## [HOW TO COMPLETE THIS TASK]
Using the records below, locate all lines containing "crews" and return them.

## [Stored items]

• • • • •

-- ==== Sys2Proof/Laws/State.lean ====
section
/-! SUPPORT. What each named update of the state leaves in each field: one lemma per field per update. -/

namespace Sys2Proof.Machine

variable (s : State)

/-! ### putGroup -/

@[simp] theorem State.putGroup_agenda (g : Gid) (r : Group) : (s.putGroup g r).agenda = s.agenda := rfl
@[simp] theorem State.putGroup_actor (g : Gid) (r : Group) : (s.putGroup g r).actor = s.actor := rfl
@[simp] theorem State.putGroup_refetch (g : Gid) (r : Group) : (s.putGroup g r).refetch = s.refetch := rfl
@[simp] theorem State.putGroup_freeCtr (g : Gid) (r : Group) : (s.putGroup g r).freeCtr = s.freeCtr := rfl
@[simp] theorem State.putGroup_nextId (g : Gid) (r : Group) : (s.putGroup g r).nextId = s.nextId := rfl
@[simp] theorem State.putGroup_vreg (g : Gid) (r : Group) : (s.putGroup g r).vreg = s.vreg := rfl
@[simp] theorem State.putGroup_preg (g : Gid) (r : Group) : (s.putGroup g r).preg = s.preg := rfl
@[simp] theorem State.putGroup_fpx (g : Gid) (r : Group) : (s.putGroup g r).fpx = s.fpx := rfl
@[simp] theorem State.putGroup_greg (g : Gid) (r : Group) : (s.putGroup g r).greg = s.greg := rfl
@[simp] theorem State.putGroup_groups (g : Gid) (r : Group) : (s.putGroup g r).groups = tput s.groups (gidKey g) r := rfl
@[simp] theorem State.putGroup_crews (g : Gid) (r : Group) : (s.putGroup g r).crews = s.crews := rfl
@[simp] theorem State.putGroup_cores (g : Gid) (r : Group) : (s.putGroup g r).cores = s.cores := rfl
@[simp] theorem State.putGroup_scratch (g : Gid) (r : Group) : (s.putGroup g r).scratch = s.scratch := rfl
@[simp] theorem State.putGroup_silo (g : Gid) (r : Group) : (s.putGroup g r).silo = s.silo := rfl
@[simp] theorem State.putGroup_poison (g : Gid) (r : Group) : (s.putGroup g r).poison = s.poison := rfl
@[simp] theorem State.putGroup_mem (g : Gid) (r : Group) : (s.putGroup g r).mem = s.mem := rfl
@[simp] theorem State.putGroup_hostMem (g : Gid) (r : Group) : (s.putGroup g r).hostMem = s.hostMem := rfl
@[simp] theorem State.putGroup_ctl (g : Gid) (r : Group) : (s.putGroup g r).ctl = s.ctl := rfl
@[simp] theorem State.putGroup_heat (g : Gid) (r : Group) : (s.putGroup g r).heat = s.heat := rfl
@[simp] theorem State.putGroup_images (g : Gid) (r : Group) : (s.putGroup g r).images = s.images := rfl
@[simp] theorem State.putGroup_copies (g : Gid) (r : Group) : (s.putGroup g r).copies = s.copies := rfl
@[simp] theorem State.putGroup_ops (g : Gid) (r : Group) : (s.putGroup g r).ops = s.ops := rfl
@[simp] theorem State.putGroup_engines (g : Gid) (r : Group) : (s.putGroup g r).engines = s.engines := rfl
@[simp] theorem State.putGroup_dies (g : Gid) (r : Group) : (s.putGroup g r).dies = s.dies := rfl
@[simp] theorem State.putGroup_regions (g : Gid) (r : Group) : (s.putGroup g r).regions = s.regions := rfl
@[simp] theorem State.putGroup_goneRanges (g : Gid) (r : Group) : (s.putGroup g r).goneRanges = s.goneRanges := rfl
@[simp] theorem State.putGroup_launches (g : Gid) (r : Group) : (s.putGroup g r).launches = s.launches := rfl
@[simp] theorem State.putGroup_saved (g : Gid) (r : Group) : (s.putGroup g r).saved = s.saved := rfl
@[simp] theorem State.putGroup_links (g : Gid) (r : Group) : (s.putGroup g r).links = s.links := rfl
@[simp] theorem State.putGroup_lanes (g : Gid) (r : Group) : (s.putGroup g r).lanes = s.lanes := rfl
@[simp] theorem State.putGroup_records (g : Gid) (r : Group) : (s.putGroup g r).records = s.records := rfl
@[simp] theorem State.putGroup_pushes (g : Gid) (r : Group) : (s.putGroup g r).pushes = s.pushes := rfl
@[simp] theorem State.putGroup_softErr (g : Gid) (r : Group) : (s.putGroup g r).softErr = s.softErr := rfl
@[simp] theorem State.putGroup_dev (g : Gid) (r : Group) : (s.putGroup g r).dev = s.dev := rfl

/-! ### modGroup -/

@[simp] theorem State.modGroup_agenda (g : Gid) (f : Group → Group) : (s.modGroup g f).agenda = s.agenda := rfl
@[simp] theorem State.modGroup_actor (g : Gid) (f : Group → Group) : (s.modGroup g f).actor = s.actor := rfl
@[simp] theorem State.modGroup_refetch (g : Gid) (f : Group → Group) : (s.modGroup g f).refetch = s.refetch := rfl
@[simp] theorem State.modGroup_freeCtr (g : Gid) (f : Group → Group) : (s.modGroup g f).freeCtr = s.freeCtr := rfl
@[simp] theorem State.modGroup_nextId (g : Gid) (f : Group → Group) : (s.modGroup g f).nextId = s.nextId := rfl
@[simp] theorem State.modGroup_vreg (g : Gid) (f : Group → Group) : (s.modGroup g f).vreg = s.vreg := rfl
@[simp] theorem State.modGroup_preg (g : Gid) (f : Group → Group) : (s.modGroup g f).preg = s.preg := rfl
@[simp] theorem State.modGroup_fpx (g : Gid) (f : Group → Group) : (s.modGroup g f).fpx = s.fpx := rfl
@[simp] theorem State.modGroup_greg (g : Gid) (f : Group → Group) : (s.modGroup g f).greg = s.greg := rfl
@[simp] theorem State.modGroup_groups (g : Gid) (f : Group → Group) : (s.modGroup g f).groups = tmod s.groups (gidKey g) f := rfl
@[simp] theorem State.modGroup_crews (g : Gid) (f : Group → Group) : (s.modGroup g f).crews = s.crews := rfl
@[simp] theorem State.modGroup_cores (g : Gid) (f : Group → Group) : (s.modGroup g f).cores = s.cores := rfl
@[simp] theorem State.modGroup_scratch (g : Gid) (f : Group → Group) : (s.modGroup g f).scratch = s.scratch := rfl
@[simp] theorem State.modGroup_silo (g : Gid) (f : Group → Group) : (s.modGroup g f).silo = s.silo := rfl
@[simp] theorem State.modGroup_poison (g : Gid) (f : Group → Group) : (s.modGroup g f).poison = s.poison := rfl
@[simp] theorem State.modGroup_mem (g : Gid) (f : Group → Group) : (s.modGroup g f).mem = s.mem := rfl
@[simp] theorem State.modGroup_hostMem (g : Gid) (f : Group → Group) : (s.modGroup g f).hostMem = s.hostMem := rfl
@[simp] theorem State.modGroup_ctl (g : Gid) (f : Group → Group) : (s.modGroup g f).ctl = s.ctl := rfl
@[simp] theorem State.modGroup_heat (g : Gid) (f : Group → Group) : (s.modGroup g f).heat = s.heat := rfl
@[simp] theorem State.modGroup_images (g : Gid) (f : Group → Group) : (s.modGroup g f).images = s.images := rfl
@[simp] theorem State.modGroup_copies (g : Gid) (f : Group → Group) : (s.modGroup g f).copies = s.copies := rfl
@[simp] theorem State.modGroup_ops (g : Gid) (f : Group → Group) : (s.modGroup g f).ops = s.ops := rfl
@[simp] theorem State.modGroup_engines (g : Gid) (f : Group → Group) : (s.modGroup g f).engines = s.engines := rfl
@[simp] theorem State.modGroup_dies (g : Gid) (f : Group → Group) : (s.modGroup g f).dies = s.dies := rfl
@[simp] theorem State.modGroup_regions (g : Gid) (f : Group → Group) : (s.modGroup g f).regions = s.regions := rfl
@[simp] theorem State.modGroup_goneRanges (g : Gid) (f : Group → Group) : (s.modGroup g f).goneRanges = s.goneRanges := rfl
@[simp] theorem State.modGroup_launches (g : Gid) (f : Group → Group) : (s.modGroup g f).launches = s.launches := rfl
@[simp] theorem State.modGroup_saved (g : Gid) (f : Group → Group) : (s.modGroup g f).saved = s.saved := rfl
@[simp] theorem State.modGroup_links (g : Gid) (f : Group → Group) : (s.modGroup g f).links = s.links := rfl
@[simp] theorem State.modGroup_lanes (g : Gid) (f : Group → Group) : (s.modGroup g f).lanes = s.lanes := rfl
@[simp] theorem State.modGroup_records (g : Gid) (f : Group → Group) : (s.modGroup g f).records = s.records := rfl
@[simp] theorem State.modGroup_pushes (g : Gid) (f : Group → Group) : (s.modGroup g f).pushes = s.pushes := rfl
@[simp] theorem State.modGroup_softErr (g : Gid) (f : Group → Group) : (s.modGroup g f).softErr = s.softErr := rfl
@[simp] theorem State.modGroup_dev (g : Gid) (f : Group → Group) : (s.modGroup g f).dev = s.dev := rfl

• • • • •

## [ANSWER FOR THIS EXERCISE]
@[simp] theorem State.putGroup_crews (g : Gid) (r : Group) : (s.putGroup g r).crews = s.crews := rfl
@[simp] theorem State.modGroup_crews (g : Gid) (f : Group → Group) : (s.modGroup g f).crews = s.crews := rfl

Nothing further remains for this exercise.